- [Task statement]:
Of the entries below, return only those lines from the line with "exact ⟨hlenAt, hpos, by" to the line with "obtain ⟨i, w, hi, hn⟩ := hp", exactly, both included.

- [Records for this task]:
/-- The lengths of the code table are the depths of the leaves. -/
theorem lenAt_of_isPathLength {D : NodeIx → Nat} (h : TreeWf s.treeSize.val s.root s.node) (hsize : 2 ≤ s.treeSize.val)
    (hexec : exec .genc s = .next t) (hD : IsPathLength s.treeSize.val s.root s.node D) {i : NodeIx}
    (hi : i.val < s.treeSize.val) :
    (t.lenAt (leafSym s.node i)).toNat = D i ∧ 1 ≤ D i ∧ D i ≤ 255 := by
  obtain ⟨hpaths, -, -⟩ := gencRecordsPaths s t h hsize hexec
  obtain ⟨p, hp, hlen⟩ := hD i (by omega)
  obtain ⟨c, w, hn⟩ := h.leaves i.val hi
  obtain ⟨hlenAt, -, hpos, -⟩ := hpaths p i c w hp hn
  rw [leafSym_of_leaf hn, ← hlen]
  exact ⟨hlenAt, hpos, by have := (t.lenAt c).isLt; omega⟩

/-- R144, item 1. -/
theorem lenAt_ne_zero_iff (h : TreeWf s.treeSize.val s.root s.node) (hsize : 2 ≤ s.treeSize.val)
    (hexec : exec .genc s = .next t) {c : Sym} : t.lenAt c ≠ 0 ↔ c ∈ leafSyms s.node s.treeSize.val := by
  obtain ⟨hpaths, hreached, habsent⟩ := gencRecordsPaths s t h hsize hexec
  rw [h.mem_leafSyms_iff]
  constructor
  · intro hne
    by_contra! hno
    exact hne (habsent c fun i hi w => hno i w hi).1
  · rintro ⟨i, w, hi, hn⟩ hzero
    obtain ⟨p, hp⟩ := hreached i hi
    obtain ⟨hlen, -, hpos, -⟩ := hpaths p i c w hp hn
    rw [← hlen, hzero] at hpos
    exact absurd hpos (by decide)

/-- A symbol with a codeword has the path to its leaf for it. -/
theorem leadsToLeaf_symBits (h : TreeWf s.treeSize.val s.root s.node) (hsize : 2 ≤ s.treeSize.val)
    (hexec : exec .genc s = .next t) {c : Sym} (hc : t.lenAt c ≠ 0) : LeadsToLeaf s.node s.root (symBits t c) c := by
  obtain ⟨hpaths, hreached, -⟩ := gencRecordsPaths s t h hsize hexec
  obtain ⟨i, w, hi, hn⟩ := h.mem_leafSyms_iff.mp ((lenAt_ne_zero_iff h hsize hexec).mp hc)
  obtain ⟨p, hp⟩ := hreached i hi
  obtain ⟨-, hbits, -⟩ := hpaths p i c w hp hn
  exact ⟨i, w, hbits ▸ hp, hn⟩

/-- A bit string that goes on from a leaf leads nowhere. -/
theorem eq_nil_of_leadsToLeaf_append {node : Table Node} {root : NodeIx} {p q : List Bool} {c d : Sym}
    (hp : LeadsToLeaf node root p c) (hq : LeadsToLeaf node root (p ++ q) d) : q = [] := by
  obtain ⟨i, w, hi, hn⟩ := hp
  obtain ⟨j, v, hj, -⟩ := hq
  rw [pathFrom_append, hi, Option.bind_some] at hj
  cases q with
  | nil => rfl
  | cons b q =>
    rw [pathFrom_cons_of_leaf hn] at hj
    cases hj

theorem eq_of_leadsToLeaf {node : Table Node} {root : NodeIx} {p : List Bool} {c d : Sym}
    (hc : LeadsToLeaf node root p c) (hd : LeadsToLeaf node root p d) : c = d := by
  obtain ⟨i, w, hi, hni⟩ := hc
  obtain ⟨j, v, hj, hnj⟩ := hd
  cases hi.symm.trans hj
  cases hni.symm.trans hnj
  rfl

- [Final answer]:
  exact ⟨hlenAt, hpos, by have := (t.lenAt c).isLt; omega⟩

/-- R144, item 1. -/
theorem lenAt_ne_zero_iff (h : TreeWf s.treeSize.val s.root s.node) (hsize : 2 ≤ s.treeSize.val)
    (hexec : exec .genc s = .next t) {c : Sym} : t.lenAt c ≠ 0 ↔ c ∈ leafSyms s.node s.treeSize.val := by
  obtain ⟨hpaths, hreached, habsent⟩ := gencRecordsPaths s t h hsize hexec
  rw [h.mem_leafSyms_iff]
  constructor
  · intro hne
    by_contra! hno
    exact hne (habsent c fun i hi w => hno i w hi).1
  · rintro ⟨i, w, hi, hn⟩ hzero
    obtain ⟨p, hp⟩ := hreached i hi
    obtain ⟨hlen, -, hpos, -⟩ := hpaths p i c w hp hn
    rw [← hlen, hzero] at hpos
    exact absurd hpos (by decide)

/-- A symbol with a codeword has the path to its leaf for it. -/
theorem leadsToLeaf_symBits (h : TreeWf s.treeSize.val s.root s.node) (hsize : 2 ≤ s.treeSize.val)
    (hexec : exec .genc s = .next t) {c : Sym} (hc : t.lenAt c ≠ 0) : LeadsToLeaf s.node s.root (symBits t c) c := by
  obtain ⟨hpaths, hreached, -⟩ := gencRecordsPaths s t h hsize hexec
  obtain ⟨i, w, hi, hn⟩ := h.mem_leafSyms_iff.mp ((lenAt_ne_zero_iff h hsize hexec).mp hc)
  obtain ⟨p, hp⟩ := hreached i hi
  obtain ⟨-, hbits, -⟩ := hpaths p i c w hp hn
  exact ⟨i, w, hbits ▸ hp, hn⟩

/-- A bit string that goes on from a leaf leads nowhere. -/
theorem eq_nil_of_leadsToLeaf_append {node : Table Node} {root : NodeIx} {p q : List Bool} {c d : Sym}
    (hp : LeadsToLeaf node root p c) (hq : LeadsToLeaf node root (p ++ q) d) : q = [] := by
  obtain ⟨i, w, hi, hn⟩ := hp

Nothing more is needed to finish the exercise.